Problem description: Only the lines from the one that contains "rename_i op hop" through the final line of the entries should be repeated, exactly as written.

Task input:
-- ==== Sys2Proof/Machine/Reassembler.lean ====
section
/-! DEFINITION. The SegmentedPacketReassembler commands SR_BEGIN and SR_FEED (spec/42_reassembler.md). -/

namespace Sys2Proof.Machine

/-- The segment after an accepted SR_BEGIN (R182): `capacity` grows to `expected_len` where that is larger. -/
def Segment.begun (expectedLen : U32) (g : Segment) : Segment :=
  { g with
    capacity := if g.capacity < expectedLen then expectedLen else g.capacity
    expectedLen := expectedLen
    validLen := 0
    state := .accumulating }

/-- SR_BEGIN (R181 to R185). -/
def execSrBegin (channel : Byte) (expectedLen : U32) (s : State) : Host.Outcome State Fault Refusal :=
  match Channel.ofByte? channel with
  | none => .next (s.raise .argError .srBegin)
  | some c =>
    if s.params.segCeiling < expectedLen.toNat then .next (s.raise .capacityError .srBegin)
    else
      let g := (s.seg c).begun expectedLen
      .next ((s.setSeg c g).respond .ok (le32 g.capacity))

/-- `expected_len - valid_len` (R186), never negative by R37. -/
def Segment.room (g : Segment) : Nat := g.expectedLen.toNat - g.validLen.toNat

/-- The end of SR_FEED once the bytes are appended (R186, R188): where the segment is full it becomes COMPLETE and its
view goes out on PKT_OUT, and the response waits for the handler's return (`State.handlerReturn`; R55, R335). -/
def State.feedDone (s : State) (c : Channel) (validLen : U32) : Except Fault State :=
  let g := s.seg c
  if validLen = g.expectedLen then
    let s1 := s.setSeg c { g with validLen := validLen, state := .complete }
    match s1.segRead c 0 g.expectedLen.toNat with
    | .error f => .error f
    | .ok view => .ok ((s1.setCallout (some c)).emit [.pktOut c g.expectedLen view])
  else .ok ((s.setSeg c { g with validLen := validLen }).respond .ok (le 1 0 ++ le32 validLen))

/-- The append of SR_FEED (R186). -/
def State.feed (s : State) (c : Channel) (data : Bytes) : Except Fault State :=
  match s.segWrite c (s.seg c).validLen.toNat data with
  | .error f => .error f
  | .ok s1 => s1.feedDone c ((s.seg c).validLen + BitVec.ofNat 32 data.length)

/-- SR_FEED (R181, R186 to R191). -/
def execSrFeed (channel : Byte) (data : Bytes) (s : State) : Host.Outcome State Fault Refusal :=
  match Channel.ofByte? channel with
  | none => .next (s.raise .argError .srFeed)
  | some c =>
    if (s.seg c).state = .empty then
      if data = [] then .next (s.respond .ok (le 1 0 ++ le32 0)) else .next (s.raise .overrunError .srFeed)
    else if (s.seg c).room < data.length then
      .next ((s.setSeg c (s.seg c).emptied).raise .overrunError .srFeed)
    else ofExcept (s.feed c data)

end Sys2Proof.Machine
end

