-- ==== Sys2Proof/Laws/Codec.lean ====
section
/-! SUPPORT. Little-endian fields and the opcode map: what packing and splitting give back. -/

namespace Sys2Proof

@[simp] theorem le_length (n v : Nat) : (le n v).length = n := by
  induction n generalizing v with
  | zero => rfl
  | succ n ih => simp [le, ih]

/-- Reading back n bytes gives the value modulo 2^(8n). -/
theorem fromLe_le (n v : Nat) : fromLe (le n v) = v % 256 ^ n := by
  induction n generalizing v with
  | zero => simp [le, fromLe, Nat.mod_one]
  | succ n ih =>
    have hp : (256 : Nat) ^ (n + 1) = 256 * 256 ^ n := by rw [Nat.pow_succ, Nat.mul_comm]
    rw [le, fromLe, ih, BitVec.toNat_ofNat, hp, Nat.mod_mul]

theorem fromLe_le_of_lt {n v : Nat} (h : v < 256 ^ n) : fromLe (le n v) = v := by
  rw [fromLe_le, Nat.mod_eq_of_lt h]

theorem fromLe_lt (bs : Bytes) : fromLe bs < 256 ^ bs.length := by
  induction bs with
  | nil => simp [fromLe]
  | cons b bs ih =>
    have hb := b.isLt
    rw [fromLe, List.length_cons, Nat.pow_succ]
    omega

/-- Writing back what was read gives the bytes. -/
theorem le_fromLe (bs : Bytes) : le bs.length (fromLe bs) = bs := by
  induction bs with
  | nil => rfl
  | cons b bs ih =>
    have hb := b.isLt
    rw [fromLe, List.length_cons, le]
    congr 1
    · apply BitVec.eq_of_toNat_eq
      rw [BitVec.toNat_ofNat]
      omega
    · rw [show (b.toNat + 256 * fromLe bs) / 256 = fromLe bs by omega, ih]

@[simp] theorem take_le_append (n v : Nat) (bs : Bytes) : (le n v ++ bs).take n = le n v := by
  simp

@[simp] theorem drop_le_append (n v : Nat) (bs : Bytes) : (le n v ++ bs).drop n = bs := by
  simp

/-- The fields have the lengths of their layout. -/
theorem packFields_length {ws vs : List Nat} (h : ws.length = vs.length) : (packFields ws vs).length = ws.sum := by
  induction ws generalizing vs with
  | nil => simp [packFields]
  | cons w ws ih =>
    cases vs with
    | nil => simp at h
    | cons v vs => simp [packFields, ih (by simpa using h)]

/-- Splitting packed fields gives their values, each modulo its width. -/
theorem splitFields_packFields {ws vs : List Nat} (h : ws.length = vs.length) (t : Bytes) :
    splitFields ws (packFields ws vs ++ t) = List.zipWith (fun w v => v % 256 ^ w) ws vs := by
  induction ws generalizing vs with
  | nil => cases vs <;> simp_all [splitFields]
  | cons w ws ih =>
    cases vs with
    | nil => simp at h
    | cons v vs =>
      rw [packFields, splitFields, List.append_assoc, take_le_append, drop_le_append, fromLe_le,
        ih (by simpa using h), List.zipWith_cons_cons]

/-- Packing the fields that were split gives the bytes of the layout. -/
theorem packFields_splitFields (ws : List Nat) (bs : Bytes) (h : ws.sum ≤ bs.length) :
    packFields ws (splitFields ws bs) = bs.take ws.sum := by
  induction ws generalizing bs with
  | nil => simp [packFields]
  | cons w ws ih =>
    rw [List.sum_cons] at h
    have hl : (bs.take w).length = w := by rw [List.length_take]; omega
    rw [splitFields, packFields, ih _ (by rw [List.length_drop]; omega), List.sum_cons, List.take_add]
    congr 1
    have := le_fromLe (bs.take w)
    rwa [hl] at this

@[simp] theorem splitFields_length (ws : List Nat) (bs : Bytes) : (splitFields ws bs).length = ws.length := by
  induction ws generalizing bs with
  | nil => rfl
  | cons w ws ih => simp [splitFields, ih]

@[simp] theorem ofByte?_byte (op : Opcode) : Opcode.ofByte? op.byte = some op := by
  cases op <;> rfl

/-- The opcode map selects by exact match (R91). -/
theorem ofByte?_eq_some_iff (b : Byte) (op : Opcode) : Opcode.ofByte? b = some op ↔ op.byte = b := by
  constructor
  · intro h
    have := List.find?_some h
    simpa using this
  · rintro rfl
    exact ofByte?_byte op

/-- A command has as many field values as its format has fields. -/
theorem fieldValues_length (i : Instr) : i.fieldValues.length = i.opcode.layout.length := by
  cases i <;> rfl

/-- What an opcode builds is one of its commands. -/
theorem build_opcode {op : Opcode} {fields : List Nat} {d : Bytes} {i : Instr} (h : op.build fields d = some i) :
    i.opcode = op := by
  revert h
  simp only [Opcode.build]
  split <;> intro h <;> simp only [Option.some.injEq, reduceCtorEq] at h <;> subst h <;> rfl

/-- What the decoder answers for a packet that begins with a command's opcode (R94). -/
theorem decodeBlock_eq_ok {poseBytes : Nat} {op : Opcode} {rest : Bytes} {i : Instr}
    (h : decodeBlock poseBytes op rest = .ok i) :
    op.blockLen poseBytes ≤ rest.length ∧
      (rest.drop op.layout.sum).length = op.tailLen poseBytes (splitFields op.layout rest) ∧
      op.build (splitFields op.layout rest) (rest.drop op.layout.sum) = some i := by
  simp only [decodeBlock] at h
  split at h
  · cases h
  · split at h
    · cases h
    · rename_i h1 h2
      split at h
      · simp only [Decoded.ok.injEq] at h
        subst h
        exact ⟨by omega, not_not.mp h2, ‹_›⟩
      · cases h

/-- A packet that decodes begins with the opcode byte of its command. -/
theorem decode_head {poseBytes : Nat} {p : Bytes} {i : Instr} (h : decode poseBytes p = .ok i) :
    p.head? = some i.opcode.byte := by
  cases p with
  | nil => cases h
  | cons b rest =>
    simp only [decode] at h
    split at h
    · cases h
    · rename_i op hop
      rw [build_opcode (decodeBlock_eq_ok h).2.2, (ofByte?_eq_some_iff b op).mp hop]
      rfl

end Sys2Proof
end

Output:
    · rename_i op hop
      rw [build_opcode (decodeBlock_eq_ok h).2.2, (ofByte?_eq_some_iff b op).mp hop]
      rfl

end Sys2Proof
end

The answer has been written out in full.